2002 incident in Grozny, Chechnya

The Grozny truck bombing occurred on 27 December 2002, when three Chechen suicide bombers ran vehicles into the heavily guarded republic's government headquarters in the regional capital Grozny.

== Details ==
The drivers of two vehicles reportedly wore federal military uniforms and carried official passes which allowed them through three successive military checkpoints on their way to the headquarters building. A guard at the fourth and final checkpoint attempted to inspect the vehicles, and began firing on the vehicles as they drove through the checkpoint towards the building.
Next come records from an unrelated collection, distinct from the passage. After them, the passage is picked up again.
-- ==== Sys2Proof/Laws/Decode.lean ====
section
/-! SUPPORT. The command word's fields in and out (30_encoding.md R60), and what the decoder answers for each selector. -/

namespace Sys2Proof

/-- Or of a multiple of 2^k and a number below 2^k is their sum. -/
theorem or_eq_add_of_dvd {a b k : Nat} (ha : 2 ^ k ∣ a) (hb : b < 2 ^ k) : a ||| b = a + b := by
  obtain ⟨c, rfl⟩ := ha
  rw [Nat.mul_comm, ← Nat.shiftLeft_eq, Nat.shiftLeft_add_eq_or_of_lt hb]

/-- A small value set into a wider word and shifted within it is the product. -/
theorem setWidth_shiftLeft_toNat {n : Nat} (b : BitVec n) (w k : Nat) (h : n + k ≤ w) :
    ((b.setWidth w) <<< k).toNat = b.toNat * 2 ^ k := by
  have hb := b.isLt
  have hk : b.toNat * 2 ^ k < 2 ^ w :=
    calc b.toNat * 2 ^ k < 2 ^ n * 2 ^ k := Nat.mul_lt_mul_of_pos_right hb (Nat.two_pow_pos k)
      _ = 2 ^ (n + k) := (Nat.pow_add 2 n k).symm
      _ ≤ 2 ^ w := Nat.pow_le_pow_right (by decide) h
  have hw : b.toNat < 2 ^ w := Nat.lt_of_le_of_lt (Nat.le_mul_of_pos_right _ (Nat.two_pow_pos k)) hk
  rw [BitVec.toNat_shiftLeft, BitVec.toNat_setWidth, Nat.shiftLeft_eq, Nat.mod_eq_of_lt hw, Nat.mod_eq_of_lt hk]

theorem packWord_toNat (sel : BitVec 5) (aux : BitVec 4) (arg : Word) :
    (packWord sel aux arg).toNat = sel.toNat * 2 ^ 36 + aux.toNat * 2 ^ 32 + arg.toNat := by
  have h0 := sel.isLt
  have h1 := aux.isLt
  have h2 := arg.isLt
  have e2 : (arg.setWidth 41).toNat = arg.toNat := by
    rw [BitVec.toNat_setWidth]
    omega
  have s1 : sel.toNat * 2 ^ 36 ||| aux.toNat * 2 ^ 32 = sel.toNat * 2 ^ 36 + aux.toNat * 2 ^ 32 :=
    or_eq_add_of_dvd (k := 36) (by omega) (by omega)
  rw [packWord, BitVec.toNat_or, BitVec.toNat_or, setWidth_shiftLeft_toNat _ _ _ (by decide),
    setWidth_shiftLeft_toNat _ _ _ (by decide), e2, s1]
  exact or_eq_add_of_dvd (k := 32) (by omega) (by omega)

theorem selOf_toNat (cw : CmdWord) : (selOf cw).toNat = cw.toNat / 2 ^ 36 := by
  have := cw.isLt
  simp only [selOf, BitVec.extractLsb'_toNat, Nat.shiftRight_eq_div_pow]
  omega

theorem auxOf_toNat (cw : CmdWord) : (auxOf cw).toNat = cw.toNat / 2 ^ 32 % 16 := by
  simp only [auxOf, BitVec.extractLsb'_toNat, Nat.shiftRight_eq_div_pow]

theorem argOf_toNat (cw : CmdWord) : (argOf cw).toNat = cw.toNat % 2 ^ 32 := by
  simp only [argOf, BitVec.extractLsb'_toNat, Nat.shiftRight_eq_div_pow, Nat.pow_zero, Nat.div_one]

@[simp] theorem selOf_packWord (sel : BitVec 5) (aux : BitVec 4) (arg : Word) : selOf (packWord sel aux arg) = sel := by
  have := aux.isLt
  have := arg.isLt
  apply BitVec.eq_of_toNat_eq
  rw [selOf_toNat, packWord_toNat]
  omega

@[simp] theorem auxOf_packWord (sel : BitVec 5) (aux : BitVec 4) (arg : Word) : auxOf (packWord sel aux arg) = aux := by
  have := aux.isLt
  have := arg.isLt
  apply BitVec.eq_of_toNat_eq
  rw [auxOf_toNat, packWord_toNat]
  omega

@[simp] theorem argOf_packWord (sel : BitVec 5) (aux : BitVec 4) (arg : Word) : argOf (packWord sel aux arg) = arg := by
  have := arg.isLt
  apply BitVec.eq_of_toNat_eq
  rw [argOf_toNat, packWord_toNat]
  omega

/-- The decoder's answer for a packed word is decided by its selector. -/
theorem decode_packWord_reserved (sel : BitVec 5) (aux : BitVec 4) (arg : Word) (h : 24 ≤ sel.toNat) :
    decode (packWord sel aux arg) = .error (.reservedSelector sel) := by
  have hlt := sel.isLt
  unfold decode
  rw [selOf_packWord]
  split <;> first | rfl | omega

/-- A word decodes to a command exactly when its selector is below 0x18 (R61, R62). -/
theorem decode_ok_iff (cw : CmdWord) : (∃ i, decode cw = .ok i) ↔ (selOf cw).toNat < 24 := by
  have hlt := (selOf cw).isLt
  constructor
  · rintro ⟨i, hi⟩
    by_contra hge
    unfold decode at hi
    split at hi <;> first | omega | cases hi
  · intro h
    unfold decode
    split
    all_goals
      first
      | exact ⟨_, rfl⟩
      | simp only [imp_false] at *
        omega

/-- The operand readings of R63 and R64 as numbers. -/
theorem uint32_argOf (cw : CmdWord) : uint32 (argOf cw) = cw.toNat % 2 ^ 32 := argOf_toNat cw

theorem argOf_eq_ofNat (cw : CmdWord) : argOf cw = BitVec.ofNat 32 cw.toNat := by
  apply BitVec.eq_of_toNat_eq
  rw [argOf_toNat, BitVec.toNat_ofNat]

theorem addrOf_toNat (cw : CmdWord) : ((argOf cw).extractLsb' 0 16).toNat = cw.toNat % 2 ^ 16 := by
  rw [BitVec.extractLsb'_toNat, argOf_toNat]
  simp only [Nat.shiftRight_zero]
  omega

theorem sint32_argOf (cw : CmdWord) :
    sint32 (argOf cw) =
      if cw.toNat % 2 ^ 32 < 2 ^ 31 then ((cw.toNat % 2 ^ 32 : Nat) : Int) else (cw.toNat % 2 ^ 32 : Nat) - 2 ^ 32 := by
  rw [sint32, BitVec.toInt_eq_toNat_cond, argOf_toNat]
  split <;> split <;> omega

@[simp] theorem sint32_ofInt (o : Int) (h : fitsSigned o = true) : sint32 (BitVec.ofInt 32 o) = o := by
  simp only [fitsSigned, Bool.and_eq_true, decide_eq_true_eq] at h
  rw [sint32, BitVec.toInt_ofInt]
  simp only [Int.bmod]
  omega

@[simp] theorem uint32_ofNat (v : Nat) (h : fitsArg v = true) : uint32 (BitVec.ofNat 32 v) = v := by
  simp only [fitsArg, decide_eq_true_eq] at h
  rw [uint32, BitVec.toNat_ofNat, Nat.mod_eq_of_lt h]

@[simp] theorem auxField_ofNat (n : Nat) (h : fitsAux n = true) : (BitVec.ofNat 4 n).toNat = n := by
  simp only [fitsAux, decide_eq_true_eq] at h
  rw [BitVec.toNat_ofNat]
  omega

@[simp] theorem addrField_ofNat (a : Nat) (h : fitsAddr a = true) :
    ((BitVec.ofNat 32 a).extractLsb' 0 16).toNat = a := by
  simp only [fitsAddr, decide_eq_true_eq] at h
  rw [BitVec.extractLsb'_toNat, BitVec.toNat_ofNat]
  simp only [Nat.shiftRight_zero]
  omega

end Sys2Proof
end

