/-- Settles O21: an offset of either sign has its magnitude, a natural number, encoded as SET_FREQ encodes its operand. -/
theorem rptOffsetEmitsMagnitude : Obligations.RptOffsetEmitsMagnitude := by
  refine fun cw mag o s => ⟨fun h => decode_of_selector h rfl, fun ho => ?_⟩
  have hmag : magnitude o = mag := Int.natAbs_eq_iff.mpr ho
  rw [exec_rptOffset, hmag, sendBytes_frameC_eight]

/-! ## CTCSS (R154 to R156) -/

/-- Settles O22: the encoder commands send their sub-code in an FB frame, the tone goes as four digits and two fillers. -/
theorem ctcssCommandsEmit : Obligations.CtcssCommandsEmit := fun _ t s =>
  ⟨fun h => decode_of_selector h trivial, sendBytes_frameB s.cfg.ctcssEncOnCode s.cfg.opcCtcssMode 1 s,
    fun h => decode_of_selector h trivial, sendBytes_frameB s.cfg.ctcssOffCode s.cfg.opcCtcssMode 1 s,
    fun h => decode_of_selector h rfl, sendBytes_frameC_four t s.cfg.opcCtcssFreq 1 s⟩

/-! ## Reads (R157 to R161) -/

/-- Settles O23: all three send an FA frame. -/
theorem statusReadsEmit : Obligations.StatusReadsEmit := fun _ s =>
  ⟨fun h => decode_of_selector h trivial, sendBytes_frameA s.cfg.opcTxMeters 1 s,
    fun h => decode_of_selector h trivial, sendBytes_frameA s.cfg.opcTxState 1 s,
    fun h => decode_of_selector h trivial, sendBytes_frameA s.cfg.opcRxStatus 1 s⟩

theorem exec_readTxState2_of_some {opc : Byte} {s : State} (h : s.cfg.opcTxState2 = some opc) :
    exec .readTxState2 s = sendBytes (frameA opc) 1 s := by
  simp only [exec, execReadTxState2, h]

theorem exec_readTxState2_of_none {s : State} (h : s.cfg.opcTxState2 = none) :
    exec .readTxState2 s = .refused .opcTxState2NotSupplied := by
  simp only [exec, execReadTxState2, h]

/-- Settles O24, by whether the instance has the opcode. -/
theorem readTxState2NeedsItsOpcode : Obligations.ReadTxState2NeedsItsOpcode := fun _ s =>
  ⟨fun h => decode_of_selector h trivial,
    fun opc hopc => (exec_readTxState2_of_some hopc).trans (sendBytes_frameA opc 1 s),
    fun hnone => exec_readTxState2_of_none hnone⟩

/-- Settles O25: the address bytes and the fillers are the four data bytes of the frame. -/
theorem readEepromEmitsAddress : Obligations.ReadEepromEmitsAddress := fun _ a s =>
  ⟨fun h => decode_of_selector h rfl,
    sendBytes_eq (frameC [addrHi a, addrLo a, fill, fill] s.cfg.opcEepromRead) s.cfg.eepromRespLen s⟩

end Sys2Proof.Machine
end

section
/-! The host interface (48_host_interface.md): the transport and its timed reads, the answers decoded from them, the labels, and
the two sequences. -/

namespace Sys2Proof.Machine

variable {t t' : Transport} {h h' : HostSide} {i : Instr} {a r q : List Byte} {more : List (List Byte)}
The explosion by the equivalent of a ton of dynamite brought down the roof and floors of the four-story building. The first reports mentioned as few as two dead. Ultimately, Chechen officials said 83 people were killed (48 on the spot) and 210 were injured. Several Chechen administration officials were injured in the attack, including Deputy Prime Minister Zina Batyzheva (seriously wounded) and Chechen Security Council Secretary Rudnik Dudayev. The head of the pro-Russian administration in Chechnya, Akhmad Kadyrov, and his Prime Minister, Mikhail Babich, were not in the building at the time.

== Responsibility ==

Colonel Ilya Shabalkin, spokesman for the joint federal forces in Chechnya, said the bombing was organized by Chechen rebel field commanders Abu al-Walid and Shamil Basayev. Basayev claimed responsibility for the planning and execution of the attack, saying that he personally detonated the bomb by remote control.

Some news reports called the attack an act of terrorism, which with 83 confirmed fatalities, would have been the deadliest terrorist attack in Chechnya. Others described the attackers as militants and rebels and not terrorists.